Consider the following sentence:

[This] is not important for the younger generation any more.

Now let's suppose that for some reason I am willing or obliged to use the adjective "unimportant" instead of "not important"1. Would the following sentence be grammatical?

[This] is unimportant for the younger generation any more.

If it's not, is there anything I could replace "any more" with to preserve the meaning but make the sentence grammatical?

My question is purely out of curiosity. What's the equivalent, if any, of any more that can be used in sentences where the verb is affirmative?

1 Instead of not important/unimportant any other similar pair could do, e.g. not useful/useless.

Best Answer

The construction is unimportant ... any more is not generally accepted.
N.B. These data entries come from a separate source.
/-! ### Launches from a team (R192) -/

/-- Read physical memory (R127); an address that names none stops the model (R448). -/
def physRead (s : State) (chip : ChipNo) (pa n : Nat) : Res Nat :=
  if paValid (s.chip chip) pa && paValid (s.chip chip) (pa + n - 1) then .ok (readPhys s chip pa n) else .error (.halt (.noMemory pa))

/-- The descriptor of a launch queue: LQDESC with its ERR bit. -/
def lqdesc (s : State) (chip : ChipNo) (q : Nat) : Word := (s.chip chip).reg (0x110 + q) 0
def lqAddr (s : State) (chip : ChipNo) (q : Nat) : Nat := (lqdesc s chip q).toNat / 64 * 64

/-- Records that the device holds for a queue: of this and other open supersteps, and those past their parent's commit. -/
def heldFor (s : State) (chip : ChipNo) (q : Nat) : Nat :=
  (((s.teams.filter fun t => t.chip == chip).flatMap fun t => t.held).filter fun h => h.1 == q).length +
  ((s.chip chip).lheld.filter fun h => h.1 == q).length

def execTspawn (d : PReg) (a : GReg) (q : BitVec 4) (ms : Ms) (s : State) : Host.Outcome State Fault Refusal :=
  scalar (.tspawn d a q ms) ms s fun s => do
    let s ← release s
    let p := s.g a
    needAt (decide (ptrSpace p ≤ 4)) Code.space p
    let (s, bs) ← loadAt s .lin 1 p 128
    let chip := epChip s.cx.ep
    let desc := lqAddr s chip q.toNat
    needAt (desc != 0) Code.space p
    let size ← physRead s chip (desc + 8) 4
    let head ← physRead s chip (desc + 16) 4
    let tail ← physRead s chip (desc + 20) 4
    let mine := (s.myTeam.map fun t => t.held.length).getD 0
    if 16 ≤ mine ∨ size ≤ (tail + 2 ^ 32 - head) % 2 ^ 32 + heldFor s chip q.toNat then .ok (s.setP d false)
    else
      let bs := bs.take 24 ++ bytesOf s.cx.team.toNat 4 ++ bs.drop 28
      let s := s.modTeam s.cx.chip s.cx.team fun t => { t with held := t.held ++ [(q.toNat, s.cx.rank, t.held.length, bs)] }
      .ok (s.setP d true)

/-! ### Waiting and yielding (R174, R176, R177) -/

def condHolds (c : WCond) (w v : Word) : Bool :=
  match c with
  | .eq => w == v
  | .ne => w != v
  | .gen => decide (v.toNat ≤ w.toNat)

/-- The word of WAITA and its checks (R176). -/
def waitWord (s : State) (p : Word) : Res (State × Word) := do
  needAt (decide (ptrSpace p ≤ 1)) Code.space p
  let pls ← places s (ctxWho s false) .read .lin 8 false p 8
  meetingAt (ctxWho s false) pls (needAt (ptrSpace p == 1 || pls.all fun pl => pl.cls == 1 || pl.cls == 2) Code.cls p)
  let (s, bs) ← loadAt s .lin 8 p 8
  .ok (s, BitVec.ofNat 64 (leNat bs))

def execWaita (c : WCond) (d a : GReg) (b : BReg) (ms : Ms) (s : State) : Host.Outcome State Fault Refusal :=
  scalar (.waita c d a b ms) ms s fun s => do
    let p := s.g a
    let v := b.val s
    let (s, w) ← waitWord s p
    if condHolds c w v then .ok (s.setG d w)
    else do
      suspendOrder s
      suspendFor s stWaitAddress p (.addr c v d p none)

/-- What a suspended WAITA finds at its word now, if the device can read it. -/
def waitedWord (s : State) (x : Waiter) (p : Word) : Option Word :=
  let rank := ((s.team? x.chip x.team).map fun t => t.rankOf x.ep).getD 0
  let w := engineWho s x.ep .control x.chip x.team rank
  match places s w .read .lin 8 false p 8 with
  | .ok pls => some (BitVec.ofNat 64 (leNat (readPlaces s w pls)))
  | .error _ => none

/-- Re-read every awaited word; the first value that satisfies a wait is kept (R176). -/
def latchWaits (s : State) : State :=
  { s with waiters := s.waiters.map fun x =>
    match x.kind with
    | .addr c v d p none =>
      match waitedWord s x p with
      | some w => if condHolds c w v then { x with kind := .addr c v d p (some w) } else x
      | none => x
    | _ => x }

/-- A suspended WAITA whose condition has been found true: the value goes to its save area and the record becomes READY. -/
def wakeAddr (s : State) (chip : ChipNo) (rc : Word) : Res State :=
  match (latchWaits s).waiters.find? fun x => x.chip == chip && x.recA == rc &&
      (match x.kind with | .addr _ _ _ _ (some _) => true | _ => false) with
  | some x =>
    match x.kind with
    | .addr _ _ d _ (some w) => do
      let s ← wakeWrite s x.chip x.team x.recA d w
      wakeRec s x.chip x.team x.recA
    | _ => .ok s
  | none => .ok s

def execWaitaWake (chip : ChipNo) (rc : Word) (s : State) : Host.Outcome State Fault Refusal := event s (wakeAddr s chip rc)

/-- R116 on the executing continuation's own record, before it is placed on a ready queue. -/
def checkOwn (s : State) : Res Unit :=
  let c := s.cx
  match s.myTeam with
  | some t => recsCheck s t c.recA
  | none => .ok ()

def execYield (ms : Ms) (s : State) : Host.Outcome State Fault Refusal :=
  scalar (.yield ms) ms s fun s => do
    suspendOrder s
    let c := s.cx
    checkOwn s
    let s ← suspendCx s stReady 0 (slotAfter c)
    let s ← makeReady s c.chip c.team c.recA
    .ok { s with note := .transfer }

/-- R174: the save area is written first; the count is then checked. -/
def execSusp (ms : Ms) (s : State) : Host.Outcome State Fault Refusal :=
  scalar (.susp ms) ms s fun s => do
    suspendOrder s
    let c := s.cx
    let w := devWho s c.ep c.chip c.team
    let r ← readRec s w c.recA
    if r.count = 0 then putSave s w r.save (saveList c) else suspendFor s stWaitCounter 0 .counter

/-! ### Phase barriers (R178-R181) -/

/-- The payload operations of R179. -/
def payOp (op : Nat) (x y : Nat) : Nat :=
  match op with
  | 1 => (x + y) % 2 ^ 64
  | 2 => if sintOf 64 x ≤ sintOf 64 y then x else y
  | 3 => if sintOf 64 x ≤ sintOf 64 y then y else x
  | 4 => x &&& y
  | 5 => x ||| y
  | 6 => x ^^^ y
  | 7 => if x ≤ y then x else y
  | 8 => if x ≤ y then y else x
  | _ => 0

def payIdentity (op : Nat) : Nat :=
  match op with
  | 2 => 2 ^ 63 - 1
  | 3 => 2 ^ 63
  | 4 | 7 => 2 ^ 64 - 1
  | _ => 0

/-- A phase barrier's descriptor (R178). -/
structure Bar where
  expect : Nat
  arrc : Nat
  arrn : Nat
  phase : Nat
  dropn : Nat
  op : Nat
  payc : Nat
  payn : Nat
  result : Nat
  deriving DecidableEq, Repr

def readBar (o : Obj) (s : State) : Bar :=
  { expect := o.get s 0 4, arrc := o.get s 4 4, arrn := o.get s 8 4, phase := o.get s 12 4, dropn := o.get s 16 4,
    op := o.get s 20 1 % 16, payc := o.get s 24 8, payn := o.get s 32 8, result := o.get s 40 8 }

def writeBar (o : Obj) (s : State) (b : Bar) : State :=
  let s := o.put (o.put (o.put (o.put (o.put s 0 4 b.expect) 4 4 b.arrc) 8 4 b.arrn) 12 4 b.phase) 16 4 b.dropn
  o.put (o.put (o.put s 24 8 b.payc) 32 8 b.payn) 40 8 b.result

/-- (a - b) mod 2^32. -/
def phaseDiff (a b : Nat) : Nat := (a % 2 ^ 32 + 2 ^ 32 - b % 2 ^ 32) % 2 ^ 32

def Bar.count (b : Bar) (x : Nat) : Bar := { b with arrc := (b.arrc + 1) % 2 ^ 32, payc := payOp b.op b.payc x }
def Bar.early (b : Bar) (x : Nat) : Bar := { b with arrn := (b.arrn + 1) % 2 ^ 32, payn := payOp b.op b.payn x }

/-- Complete(d) without its wake-ups (R180). -/
def Bar.complete (b : Bar) : Bar :=
  { b with result := b.payc, expect := (b.expect + 2 ^ 32 - b.dropn) % 2 ^ 32, dropn := 0, payc := b.payn, arrc := b.arrn,
           payn := payIdentity b.op, arrn := 0, phase := (b.phase + 1) % 2 ^ 32 }

/-- A suspended record at a barrier. -/
def atBarrier (k : WaitKind) : Bool :=
  match k with
  | .await .. | .arrive .. => true
  | _ => false

/-- Park a suspended record with a fault (R144). -/
def parkWaiter (s : State) (x : Waiter) (t : Trap) (pc : Word) (ctx : BitVec 2) : Res State := do
  let tm := s.team? x.chip x.team
  let rank := (tm.map fun t => t.rankOf x.ep).getD 0
  let w := devWho s x.ep x.chip x.team
  let s ← putState s w x.recA stParked
  let s ← putRec s w x.recA 0 8 pc.toNat
  let m := mkMsg s x.chip x.team t.code ctx (t.flags false) rank pc t.addr x.recA x.ep 0 t.extra0 t.extra1
  let s := dropWait s x.chip x.team x.recA
  let y : Waiter := { x with kind := .parked m.sstep ((tm.map fun t => t.attempts).getD 0) pc t.addr false false }
  postMsg { s with waiters := s.waiters ++ [y] } (svcOf s x.chip x.team) m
As noted in wiktionary (and amplified in answers to the question What are the possible meanings of positive any more Peter Shor mentioned), any more is used:

  1. In negative or interrogative constructions: from a given time onwards; longer, again. (eg) They don't make repairable radios any more.
  2. (colloquial, chiefly Northern Ireland, US) In positive constructions: now, from now on. (eg) ‘Quite absurd,’ he said. ‘Suffering bores me, any more.’ (DH Lawrence, Women in Love)

To retain the slight sense of change in your original example, one can replace is with has become near the beginning of the sentence:

This has become unimportant for the younger generation.

You can use now as previously suggested ("This is unimportant for the younger generation now"), but note that unless a contrast has been made, now appears superfluous; the present-tense statement "This is unimportant for the younger generation" will have the nearly same meaning.